__Work to complete__
Set down again exactly the lines of the listing below that fall between the line holding "-- ==== Sys2Proof/Laws/KeptConverter.lean" and the line holding "exact (Chip.raise_kept ..).mono (by decide)", inclusive.

━━ Extracted information

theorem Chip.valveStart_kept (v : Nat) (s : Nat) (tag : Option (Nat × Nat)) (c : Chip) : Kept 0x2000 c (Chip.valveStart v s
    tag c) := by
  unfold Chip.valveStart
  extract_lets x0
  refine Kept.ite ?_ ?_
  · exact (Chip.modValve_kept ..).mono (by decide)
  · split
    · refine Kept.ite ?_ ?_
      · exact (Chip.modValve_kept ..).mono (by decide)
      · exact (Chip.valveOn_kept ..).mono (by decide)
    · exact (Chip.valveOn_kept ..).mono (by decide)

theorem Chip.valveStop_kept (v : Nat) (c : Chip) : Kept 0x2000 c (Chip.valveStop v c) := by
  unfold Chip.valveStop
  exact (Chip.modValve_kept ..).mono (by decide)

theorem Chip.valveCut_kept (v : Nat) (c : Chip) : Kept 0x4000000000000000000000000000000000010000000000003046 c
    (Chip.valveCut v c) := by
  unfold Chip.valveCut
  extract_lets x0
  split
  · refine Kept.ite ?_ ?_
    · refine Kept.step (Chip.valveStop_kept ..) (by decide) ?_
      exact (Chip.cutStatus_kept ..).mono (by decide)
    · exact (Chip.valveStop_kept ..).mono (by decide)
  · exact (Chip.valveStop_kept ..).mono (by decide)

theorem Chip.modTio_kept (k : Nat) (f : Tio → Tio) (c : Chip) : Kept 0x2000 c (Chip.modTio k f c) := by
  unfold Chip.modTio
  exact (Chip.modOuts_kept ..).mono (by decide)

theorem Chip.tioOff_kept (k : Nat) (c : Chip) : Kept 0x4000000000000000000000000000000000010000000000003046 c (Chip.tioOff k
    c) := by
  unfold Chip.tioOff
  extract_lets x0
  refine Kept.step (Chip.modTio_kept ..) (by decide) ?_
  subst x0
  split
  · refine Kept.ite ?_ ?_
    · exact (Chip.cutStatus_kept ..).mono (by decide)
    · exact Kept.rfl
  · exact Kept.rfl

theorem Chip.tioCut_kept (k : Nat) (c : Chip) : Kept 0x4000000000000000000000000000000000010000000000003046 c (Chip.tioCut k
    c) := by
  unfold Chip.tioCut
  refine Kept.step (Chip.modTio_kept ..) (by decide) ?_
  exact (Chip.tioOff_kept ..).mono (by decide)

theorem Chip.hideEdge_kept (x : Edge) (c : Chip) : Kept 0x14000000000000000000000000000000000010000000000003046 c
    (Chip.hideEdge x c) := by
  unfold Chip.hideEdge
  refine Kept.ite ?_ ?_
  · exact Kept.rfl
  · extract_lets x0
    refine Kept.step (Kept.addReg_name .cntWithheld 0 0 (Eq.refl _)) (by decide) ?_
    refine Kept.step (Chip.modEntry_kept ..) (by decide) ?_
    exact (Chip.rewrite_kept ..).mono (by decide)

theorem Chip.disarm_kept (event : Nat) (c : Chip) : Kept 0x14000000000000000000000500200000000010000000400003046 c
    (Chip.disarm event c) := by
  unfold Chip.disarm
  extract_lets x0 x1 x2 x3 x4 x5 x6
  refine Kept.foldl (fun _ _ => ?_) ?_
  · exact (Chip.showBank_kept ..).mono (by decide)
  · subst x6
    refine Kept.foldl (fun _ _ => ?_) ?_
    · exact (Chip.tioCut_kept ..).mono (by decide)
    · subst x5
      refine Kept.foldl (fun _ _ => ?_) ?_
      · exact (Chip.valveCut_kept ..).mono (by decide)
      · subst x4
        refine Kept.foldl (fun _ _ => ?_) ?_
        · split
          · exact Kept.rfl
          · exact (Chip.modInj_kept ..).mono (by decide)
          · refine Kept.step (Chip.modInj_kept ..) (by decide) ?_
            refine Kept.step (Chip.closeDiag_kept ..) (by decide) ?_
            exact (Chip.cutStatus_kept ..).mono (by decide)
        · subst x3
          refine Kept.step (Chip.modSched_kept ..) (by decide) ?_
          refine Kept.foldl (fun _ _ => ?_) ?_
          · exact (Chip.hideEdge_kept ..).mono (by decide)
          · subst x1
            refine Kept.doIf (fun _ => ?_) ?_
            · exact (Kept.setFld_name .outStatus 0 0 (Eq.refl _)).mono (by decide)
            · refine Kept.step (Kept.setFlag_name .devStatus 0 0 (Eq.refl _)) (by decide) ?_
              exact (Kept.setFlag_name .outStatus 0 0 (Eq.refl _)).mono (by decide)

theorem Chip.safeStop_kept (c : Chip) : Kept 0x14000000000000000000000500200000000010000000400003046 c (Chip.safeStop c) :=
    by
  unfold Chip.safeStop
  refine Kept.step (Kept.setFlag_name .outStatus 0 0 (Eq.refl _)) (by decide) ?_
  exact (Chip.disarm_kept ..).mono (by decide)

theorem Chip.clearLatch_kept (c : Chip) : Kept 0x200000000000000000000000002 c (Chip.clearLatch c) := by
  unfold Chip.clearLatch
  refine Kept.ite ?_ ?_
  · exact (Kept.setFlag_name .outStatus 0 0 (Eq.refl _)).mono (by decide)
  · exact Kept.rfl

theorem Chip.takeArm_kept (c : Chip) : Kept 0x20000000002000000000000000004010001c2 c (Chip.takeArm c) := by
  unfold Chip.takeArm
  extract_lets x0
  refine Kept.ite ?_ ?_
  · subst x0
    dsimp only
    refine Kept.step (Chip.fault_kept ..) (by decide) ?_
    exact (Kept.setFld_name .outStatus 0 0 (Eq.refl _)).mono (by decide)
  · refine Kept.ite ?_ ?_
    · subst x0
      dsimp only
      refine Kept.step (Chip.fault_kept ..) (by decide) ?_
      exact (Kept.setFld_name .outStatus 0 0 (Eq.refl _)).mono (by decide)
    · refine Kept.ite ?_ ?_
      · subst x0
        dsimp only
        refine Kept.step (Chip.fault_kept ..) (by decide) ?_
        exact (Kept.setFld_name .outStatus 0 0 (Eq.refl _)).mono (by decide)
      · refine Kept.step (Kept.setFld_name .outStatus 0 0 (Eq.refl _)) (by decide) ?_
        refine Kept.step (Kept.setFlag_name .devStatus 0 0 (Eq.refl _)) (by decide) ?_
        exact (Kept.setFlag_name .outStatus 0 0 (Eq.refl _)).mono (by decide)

━━━━
━━ Extracted information

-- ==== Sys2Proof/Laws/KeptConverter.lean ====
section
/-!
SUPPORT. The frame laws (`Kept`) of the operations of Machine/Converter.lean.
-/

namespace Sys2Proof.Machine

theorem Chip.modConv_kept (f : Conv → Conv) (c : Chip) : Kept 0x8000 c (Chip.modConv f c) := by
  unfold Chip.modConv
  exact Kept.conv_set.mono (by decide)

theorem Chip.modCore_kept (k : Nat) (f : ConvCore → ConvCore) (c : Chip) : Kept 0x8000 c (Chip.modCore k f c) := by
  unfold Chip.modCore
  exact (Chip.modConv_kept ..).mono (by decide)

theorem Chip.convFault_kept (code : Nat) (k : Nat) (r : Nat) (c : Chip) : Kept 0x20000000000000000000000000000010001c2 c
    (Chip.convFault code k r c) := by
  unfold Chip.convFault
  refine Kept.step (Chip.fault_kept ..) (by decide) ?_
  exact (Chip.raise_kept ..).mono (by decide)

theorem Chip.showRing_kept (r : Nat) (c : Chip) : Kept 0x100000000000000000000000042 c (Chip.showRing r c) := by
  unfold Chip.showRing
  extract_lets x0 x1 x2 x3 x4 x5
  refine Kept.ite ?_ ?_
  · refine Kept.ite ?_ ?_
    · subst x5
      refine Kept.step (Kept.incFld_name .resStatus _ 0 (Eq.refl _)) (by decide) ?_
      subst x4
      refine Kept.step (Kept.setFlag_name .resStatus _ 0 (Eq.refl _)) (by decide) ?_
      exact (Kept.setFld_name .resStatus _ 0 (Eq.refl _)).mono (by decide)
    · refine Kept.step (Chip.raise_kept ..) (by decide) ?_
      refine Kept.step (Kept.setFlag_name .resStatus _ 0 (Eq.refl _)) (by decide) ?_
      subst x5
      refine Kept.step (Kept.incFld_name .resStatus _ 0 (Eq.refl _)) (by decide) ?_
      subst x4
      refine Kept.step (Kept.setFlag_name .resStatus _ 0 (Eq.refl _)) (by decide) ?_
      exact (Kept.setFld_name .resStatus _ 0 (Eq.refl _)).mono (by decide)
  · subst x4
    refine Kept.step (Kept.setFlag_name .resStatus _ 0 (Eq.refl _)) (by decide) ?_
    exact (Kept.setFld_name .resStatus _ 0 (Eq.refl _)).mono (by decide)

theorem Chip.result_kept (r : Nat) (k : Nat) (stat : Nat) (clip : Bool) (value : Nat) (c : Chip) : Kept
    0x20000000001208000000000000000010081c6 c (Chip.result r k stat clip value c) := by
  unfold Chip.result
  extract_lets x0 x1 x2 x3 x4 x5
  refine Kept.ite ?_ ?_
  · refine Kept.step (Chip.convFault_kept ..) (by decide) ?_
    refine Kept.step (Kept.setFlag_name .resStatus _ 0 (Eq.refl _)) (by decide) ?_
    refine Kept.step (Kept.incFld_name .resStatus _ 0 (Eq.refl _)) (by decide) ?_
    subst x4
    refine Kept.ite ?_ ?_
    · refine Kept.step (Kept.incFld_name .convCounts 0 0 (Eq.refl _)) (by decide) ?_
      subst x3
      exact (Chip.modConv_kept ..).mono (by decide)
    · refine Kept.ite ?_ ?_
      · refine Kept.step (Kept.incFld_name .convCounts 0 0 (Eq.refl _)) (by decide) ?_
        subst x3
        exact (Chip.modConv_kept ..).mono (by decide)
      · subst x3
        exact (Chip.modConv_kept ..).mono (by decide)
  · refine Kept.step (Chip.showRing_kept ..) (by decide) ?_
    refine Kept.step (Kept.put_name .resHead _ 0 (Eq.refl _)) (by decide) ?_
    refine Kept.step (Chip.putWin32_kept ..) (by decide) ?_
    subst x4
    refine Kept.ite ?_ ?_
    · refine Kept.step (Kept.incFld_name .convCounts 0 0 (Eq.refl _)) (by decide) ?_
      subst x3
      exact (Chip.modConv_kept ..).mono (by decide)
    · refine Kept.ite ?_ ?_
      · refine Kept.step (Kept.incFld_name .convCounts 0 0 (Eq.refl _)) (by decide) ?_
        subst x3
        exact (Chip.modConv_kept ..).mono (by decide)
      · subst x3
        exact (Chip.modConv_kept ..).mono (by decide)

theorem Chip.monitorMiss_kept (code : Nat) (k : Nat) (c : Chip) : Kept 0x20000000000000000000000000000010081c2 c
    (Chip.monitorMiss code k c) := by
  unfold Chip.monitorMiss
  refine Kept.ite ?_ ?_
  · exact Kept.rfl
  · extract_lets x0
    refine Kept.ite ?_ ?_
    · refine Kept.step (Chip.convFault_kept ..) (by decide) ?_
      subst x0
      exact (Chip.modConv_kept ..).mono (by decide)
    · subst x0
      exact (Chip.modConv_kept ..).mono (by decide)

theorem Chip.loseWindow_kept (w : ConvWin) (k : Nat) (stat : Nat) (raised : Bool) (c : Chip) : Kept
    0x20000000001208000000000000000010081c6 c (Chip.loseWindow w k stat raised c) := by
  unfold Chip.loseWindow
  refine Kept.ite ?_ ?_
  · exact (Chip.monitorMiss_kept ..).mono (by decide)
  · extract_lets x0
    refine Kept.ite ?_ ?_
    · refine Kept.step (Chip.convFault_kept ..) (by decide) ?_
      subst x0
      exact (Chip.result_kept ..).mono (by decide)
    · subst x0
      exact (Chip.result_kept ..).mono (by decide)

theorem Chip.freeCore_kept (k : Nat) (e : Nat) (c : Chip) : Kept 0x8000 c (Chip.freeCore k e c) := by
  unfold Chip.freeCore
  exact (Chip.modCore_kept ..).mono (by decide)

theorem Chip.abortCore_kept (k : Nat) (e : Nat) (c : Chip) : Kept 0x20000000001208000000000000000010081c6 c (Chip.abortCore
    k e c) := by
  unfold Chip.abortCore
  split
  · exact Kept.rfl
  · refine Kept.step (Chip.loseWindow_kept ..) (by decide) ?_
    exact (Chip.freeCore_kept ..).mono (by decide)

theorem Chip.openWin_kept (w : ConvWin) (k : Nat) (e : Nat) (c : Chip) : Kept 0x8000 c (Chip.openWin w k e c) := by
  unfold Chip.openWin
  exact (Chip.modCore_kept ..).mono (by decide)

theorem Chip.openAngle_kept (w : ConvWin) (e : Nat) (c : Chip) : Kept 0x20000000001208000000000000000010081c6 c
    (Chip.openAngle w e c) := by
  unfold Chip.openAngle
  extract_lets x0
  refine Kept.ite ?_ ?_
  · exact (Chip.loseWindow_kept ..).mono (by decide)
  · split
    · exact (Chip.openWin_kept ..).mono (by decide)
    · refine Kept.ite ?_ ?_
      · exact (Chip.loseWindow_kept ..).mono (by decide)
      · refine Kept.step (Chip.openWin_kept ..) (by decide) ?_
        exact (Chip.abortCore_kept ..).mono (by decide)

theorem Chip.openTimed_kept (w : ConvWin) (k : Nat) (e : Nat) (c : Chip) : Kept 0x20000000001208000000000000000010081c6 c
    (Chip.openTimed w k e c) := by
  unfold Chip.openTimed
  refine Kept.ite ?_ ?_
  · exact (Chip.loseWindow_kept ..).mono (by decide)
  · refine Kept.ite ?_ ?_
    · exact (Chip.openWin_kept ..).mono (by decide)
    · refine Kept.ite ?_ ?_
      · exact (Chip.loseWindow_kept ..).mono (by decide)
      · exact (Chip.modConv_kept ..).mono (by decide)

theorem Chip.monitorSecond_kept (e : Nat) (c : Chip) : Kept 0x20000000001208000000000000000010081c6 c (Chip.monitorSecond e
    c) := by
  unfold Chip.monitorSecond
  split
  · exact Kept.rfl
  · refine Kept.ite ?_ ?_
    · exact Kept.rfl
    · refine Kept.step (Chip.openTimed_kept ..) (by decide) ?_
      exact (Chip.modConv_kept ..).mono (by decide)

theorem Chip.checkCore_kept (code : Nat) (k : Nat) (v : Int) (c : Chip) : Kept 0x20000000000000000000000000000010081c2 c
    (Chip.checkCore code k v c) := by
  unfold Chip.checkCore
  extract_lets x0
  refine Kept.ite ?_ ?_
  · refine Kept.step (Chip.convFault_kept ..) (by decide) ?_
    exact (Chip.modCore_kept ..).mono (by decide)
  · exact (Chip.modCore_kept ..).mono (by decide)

━━━━

__Output of the exercise__
-- ==== Sys2Proof/Laws/KeptConverter.lean ====
section
/-!
SUPPORT. The frame laws (`Kept`) of the operations of Machine/Converter.lean.
-/

namespace Sys2Proof.Machine

theorem Chip.modConv_kept (f : Conv → Conv) (c : Chip) : Kept 0x8000 c (Chip.modConv f c) := by
  unfold Chip.modConv
  exact Kept.conv_set.mono (by decide)

theorem Chip.modCore_kept (k : Nat) (f : ConvCore → ConvCore) (c : Chip) : Kept 0x8000 c (Chip.modCore k f c) := by
  unfold Chip.modCore
  exact (Chip.modConv_kept ..).mono (by decide)

theorem Chip.convFault_kept (code : Nat) (k : Nat) (r : Nat) (c : Chip) : Kept 0x20000000000000000000000000000010001c2 c
    (Chip.convFault code k r c) := by
  unfold Chip.convFault
  refine Kept.step (Chip.fault_kept ..) (by decide) ?_
  exact (Chip.raise_kept ..).mono (by decide)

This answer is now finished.